-- ==== Sys2Proof/Machine/Gate.lean ====
section
/-! DEFINITION. Who can be reached when: the host's BAR0, the Warden's side, the Latch island, in every power state and in Latch
mode (spec/22_registers.md R463, spec/20_faults.md R441), and the wake sources (spec/17_power.md R383 to R386). -/

namespace Sys2Proof

/-- The power state: 0 awake, 1 to 4 for S1 to S4 (Table 17-10). A part whose exit from S4 waits for recovery is awake. -/
def Main.sleepState (m : Main) : Nat := if m.wakeHeld then 0 else m.fld F.SLEEP_STATUS_state

/-- An entry, or a wake before its order 8, is in progress. -/
def Main.sleepBusy (m : Main) : Bool := !m.wakeHeld && m.bit F.SLEEP_STATUS_busy

/-- Whether the Latch island is in reset. -/
def ResetCtl.latchHeld (r : ResetCtl) : Bool := r.wait.contains 0xB0 || r.phase == .dead

/-- Whether the Warden is in reset: by a reset under way, or by Latch mode (R441). -/
def ResetCtl.wardenHeld (r : ResetCtl) : Bool :=
  r.latchMode || r.phase == .dead || r.phase == .rails || r.phase == .retryWait || r.phase == .stretch || r.wait.contains 0x90

/-- Whether the host can reach BAR0: the host-link controller released, and not Latch mode, in which every memory request
completes with Unsupported Request (Table 20-4). -/
def ResetCtl.barUp (r : ResetCtl) : Bool := !r.wardenHeld && !r.linkHeld

/-- Codes of the islands of ward `w` (R451). -/
def wardCodes (w : Nat) : List Nat := (0x80 + w) :: (List.range 8).map fun i => 8 * w + i

/-- The islands that take no part in a strike (R451): in reset, clamped by sleep or Latch mode, or fenced and switched off. -/
def Machine.State.absentNow (s : Machine.State) : List Nat :=
  let fenced := (List.range 16).flatMap fun w => if s.mn.fencedWard w && !(s.mn.ward w).powered then wardCodes w else []
  let blk := match s.rc.blk with
    | some (q, .held) | some (q, .waitClock) => if q.isl < 128 then [q.isl] else if q.isl < 0x90 then wardCodes (q.isl - 0x80) else []
    | _ => []
  if s.rc.wardenHeld || s.mn.sleepState != 0 then islandCodes.filter fun c => c != 0xB0 || s.rc.latchHeld
  else
    let waiting := (s.rc.wait.filter fun c => decide (0x80 ≤ c) && decide (c < 0x90)).flatMap fun c => wardCodes (c - 0x80)
    let mcs := s.rc.wait.filter fun c => c == 0xA0 || c == 0xA1
    islandCodes.filter (fenced ++ blk ++ waiting ++ mcs).contains

/-- The state with its list of absent islands brought up to date. -/
def Machine.State.sync (s : Machine.State) : Machine.State := { s with mn := { s.mn with absent := s.absentNow } }

/-- The Warden's side runs: released, awake. Outside it the commands of its engines find nothing to act on. -/
def Machine.State.wardenUp (s : Machine.State) : Bool := !s.rc.wardenHeld && s.mn.sleepState == 0

/-- The state with its Warden side replaced. -/
def Machine.State.onMn (s : Machine.State) (f : Main → Main) : Machine.State := { s with mn := f s.mn }

/-- An effect of the Warden's side: none while it is down. What it powers or fences shows in the islands that are absent. -/
def Machine.State.warden (s : Machine.State) (f : Main → Main) : Machine.State := if s.wardenUp then (s.onMn f).sync else s

/-- LAST_WAKE for a source found from a sleep state (R384). -/
def Main.noteWake (m : Main) (src fromSt aborted : Nat) : Main :=
  let n := m.fld F.LAST_WAKE_count
  let n := if aborted = 0 then satAdd 8 n 1 else n
  m.setWord 0x300c (BitVec.ofNat 32 (src + 16 * fromSt + 128 * aborted + 2 ^ 24 * n))

/-- An entry given up before its clamps (R379): list points, cut-ins and acceptance restart. -/
def Main.sleepAbandon (m : Main) (result : Nat) (blocker : Nat) : Main :=
  let m := ((m.setFld F.SLEEP_STATUS_busy 0).setFld F.SLEEP_STATUS_result result).setFld F.SLEEP_STATUS_blocker blocker
  { m with acceptStop := false, kr := { m.kr with event := true } }

/-- The states in which a wake source counts (Table 17-6). -/
def wakeIn (src st : Nat) : Bool := if src ≤ 2 then decide (2 ≤ st) else decide (1 ≤ st)

/-- Whether a source may wake the part (R383). -/
def Main.wakeEnabled (m : Main) (src : Nat) : Bool :=
  decide (7 ≤ src) || m.fld F.WAKE_EN_enable / 2 ^ (src - 1) % 2 == 1

/-- A wake source is detected (R383 to R386): during an entry, before its clamps, it abandons the entry; in a sleep state it is
recorded and the wake begins; once a wake is under way it is flagged in `also`. An exit from S3 or S4 runs the boot flow. -/
def Machine.State.wakeFrom (s : Machine.State) (src : Nat) : Machine.State :=
  let m := s.mn
  let st := m.sleepState
  if !m.wakeEnabled src || s.rc.wardenHeld then s
  else if st = 0 then
    if m.wakeHeld then { s with mn := m.setFld F.LAST_WAKE_also (m.fld F.LAST_WAKE_also ||| 2 ^ (src - 1)) }
    else if m.sleepBusy then { s with mn := (m.noteWake src 0 1).sleepAbandon 4 0 } else s
  else if !wakeIn src st then s
  else if m.sleepBusy then
    { s with mn := m.setFld F.LAST_WAKE_also (m.fld F.LAST_WAKE_also ||| 2 ^ (src - 1)) }
  else
    let m := (m.noteWake src st 0).setFld F.SLEEP_STATUS_busy 1
    if 3 ≤ st then
      { s with mn := m.setFld F.BOOT_STATUS_stage 1, rc := { s.rc with wakeBoot := true, ready := false, fetching := false } }
    else { s with mn := m }

/-- A host access to a register or doorbell of the Warden's domain: in S1 to S4 it is wake source 4 and has no other effect
(R463). -/
def Machine.State.hostWarden (s : Machine.State) (f : Main → Main) : Machine.State :=
  if !s.rc.barUp then s
  else if s.mn.sleepState = 0 then (s.onMn f).sync
  else s.wakeFrom 4

/-- A host access to the Warden's domain with an effect on the whole state. -/
def Machine.State.hostDo (s : Machine.State) (f : Machine.State → Machine.State) : Machine.State :=
  if !s.rc.barUp then s else if s.mn.sleepState = 0 then f s else s.wakeFrom 4

/-- A host access to a register that the Latch island or the reset controller holds: it takes effect in every power state, and
is wake source 4 in S1 to S4. -/
def Machine.State.hostLatch (s : Machine.State) (f : Machine.State → Machine.State) : Machine.State :=
  if !s.rc.barUp then s else f (if s.mn.sleepState = 0 then s else s.wakeFrom 4)

end Sys2Proof
end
* * * * *
#### What to do
Copy out the records above exactly and completely.

#### The completed task
-- ==== Sys2Proof/Machine/Gate.lean ====
section
/-! DEFINITION. Who can be reached when: the host's BAR0, the Warden's side, the Latch island, in every power state and in Latch
mode (spec/22_registers.md R463, spec/20_faults.md R441), and the wake sources (spec/17_power.md R383 to R386). -/

namespace Sys2Proof

/-- The power state: 0 awake, 1 to 4 for S1 to S4 (Table 17-10). A part whose exit from S4 waits for recovery is awake. -/
def Main.sleepState (m : Main) : Nat := if m.wakeHeld then 0 else m.fld F.SLEEP_STATUS_state

/-- An entry, or a wake before its order 8, is in progress. -/
def Main.sleepBusy (m : Main) : Bool := !m.wakeHeld && m.bit F.SLEEP_STATUS_busy

/-- Whether the Latch island is in reset. -/
def ResetCtl.latchHeld (r : ResetCtl) : Bool := r.wait.contains 0xB0 || r.phase == .dead

/-- Whether the Warden is in reset: by a reset under way, or by Latch mode (R441). -/
def ResetCtl.wardenHeld (r : ResetCtl) : Bool :=
  r.latchMode || r.phase == .dead || r.phase == .rails || r.phase == .retryWait || r.phase == .stretch || r.wait.contains 0x90

/-- Whether the host can reach BAR0: the host-link controller released, and not Latch mode, in which every memory request
completes with Unsupported Request (Table 20-4). -/
def ResetCtl.barUp (r : ResetCtl) : Bool := !r.wardenHeld && !r.linkHeld

/-- Codes of the islands of ward `w` (R451). -/
def wardCodes (w : Nat) : List Nat := (0x80 + w) :: (List.range 8).map fun i => 8 * w + i

/-- The islands that take no part in a strike (R451): in reset, clamped by sleep or Latch mode, or fenced and switched off. -/
def Machine.State.absentNow (s : Machine.State) : List Nat :=
  let fenced := (List.range 16).flatMap fun w => if s.mn.fencedWard w && !(s.mn.ward w).powered then wardCodes w else []
  let blk := match s.rc.blk with
    | some (q, .held) | some (q, .waitClock) => if q.isl < 128 then [q.isl] else if q.isl < 0x90 then wardCodes (q.isl - 0x80) else []
    | _ => []
  if s.rc.wardenHeld || s.mn.sleepState != 0 then islandCodes.filter fun c => c != 0xB0 || s.rc.latchHeld
  else
    let waiting := (s.rc.wait.filter fun c => decide (0x80 ≤ c) && decide (c < 0x90)).flatMap fun c => wardCodes (c - 0x80)
    let mcs := s.rc.wait.filter fun c => c == 0xA0 || c == 0xA1
    islandCodes.filter (fenced ++ blk ++ waiting ++ mcs).contains

/-- The state with its list of absent islands brought up to date. -/
def Machine.State.sync (s : Machine.State) : Machine.State := { s with mn := { s.mn with absent := s.absentNow } }

/-- The Warden's side runs: released, awake. Outside it the commands of its engines find nothing to act on. -/
def Machine.State.wardenUp (s : Machine.State) : Bool := !s.rc.wardenHeld && s.mn.sleepState == 0

/-- The state with its Warden side replaced. -/
def Machine.State.onMn (s : Machine.State) (f : Main → Main) : Machine.State := { s with mn := f s.mn }

/-- An effect of the Warden's side: none while it is down. What it powers or fences shows in the islands that are absent. -/
def Machine.State.warden (s : Machine.State) (f : Main → Main) : Machine.State := if s.wardenUp then (s.onMn f).sync else s

/-- LAST_WAKE for a source found from a sleep state (R384). -/
def Main.noteWake (m : Main) (src fromSt aborted : Nat) : Main :=
  let n := m.fld F.LAST_WAKE_count
  let n := if aborted = 0 then satAdd 8 n 1 else n
  m.setWord 0x300c (BitVec.ofNat 32 (src + 16 * fromSt + 128 * aborted + 2 ^ 24 * n))

/-- An entry given up before its clamps (R379): list points, cut-ins and acceptance restart. -/
def Main.sleepAbandon (m : Main) (result : Nat) (blocker : Nat) : Main :=
  let m := ((m.setFld F.SLEEP_STATUS_busy 0).setFld F.SLEEP_STATUS_result result).setFld F.SLEEP_STATUS_blocker blocker
  { m with acceptStop := false, kr := { m.kr with event := true } }

/-- The states in which a wake source counts (Table 17-6). -/
def wakeIn (src st : Nat) : Bool := if src ≤ 2 then decide (2 ≤ st) else decide (1 ≤ st)

/-- Whether a source may wake the part (R383). -/
def Main.wakeEnabled (m : Main) (src : Nat) : Bool :=
  decide (7 ≤ src) || m.fld F.WAKE_EN_enable / 2 ^ (src - 1) % 2 == 1

/-- A wake source is detected (R383 to R386): during an entry, before its clamps, it abandons the entry; in a sleep state it is
recorded and the wake begins; once a wake is under way it is flagged in `also`. An exit from S3 or S4 runs the boot flow. -/
def Machine.State.wakeFrom (s : Machine.State) (src : Nat) : Machine.State :=
  let m := s.mn
  let st := m.sleepState
  if !m.wakeEnabled src || s.rc.wardenHeld then s
  else if st = 0 then
    if m.wakeHeld then { s with mn := m.setFld F.LAST_WAKE_also (m.fld F.LAST_WAKE_also ||| 2 ^ (src - 1)) }
    else if m.sleepBusy then { s with mn := (m.noteWake src 0 1).sleepAbandon 4 0 } else s
  else if !wakeIn src st then s
  else if m.sleepBusy then
    { s with mn := m.setFld F.LAST_WAKE_also (m.fld F.LAST_WAKE_also ||| 2 ^ (src - 1)) }
  else
    let m := (m.noteWake src st 0).setFld F.SLEEP_STATUS_busy 1
    if 3 ≤ st then
      { s with mn := m.setFld F.BOOT_STATUS_stage 1, rc := { s.rc with wakeBoot := true, ready := false, fetching := false } }
    else { s with mn := m }

/-- A host access to a register or doorbell of the Warden's domain: in S1 to S4 it is wake source 4 and has no other effect
(R463). -/
def Machine.State.hostWarden (s : Machine.State) (f : Main → Main) : Machine.State :=
  if !s.rc.barUp then s
  else if s.mn.sleepState = 0 then (s.onMn f).sync
  else s.wakeFrom 4

/-- A host access to the Warden's domain with an effect on the whole state. -/
def Machine.State.hostDo (s : Machine.State) (f : Machine.State → Machine.State) : Machine.State :=
  if !s.rc.barUp then s else if s.mn.sleepState = 0 then f s else s.wakeFrom 4

/-- A host access to a register that the Latch island or the reset controller holds: it takes effect in every power state, and
is wake source 4 in S1 to S4. -/
def Machine.State.hostLatch (s : Machine.State) (f : Machine.State → Machine.State) : Machine.State :=
  if !s.rc.barUp then s else f (if s.mn.sleepState = 0 then s else s.wakeFrom 4)

end Sys2Proof
end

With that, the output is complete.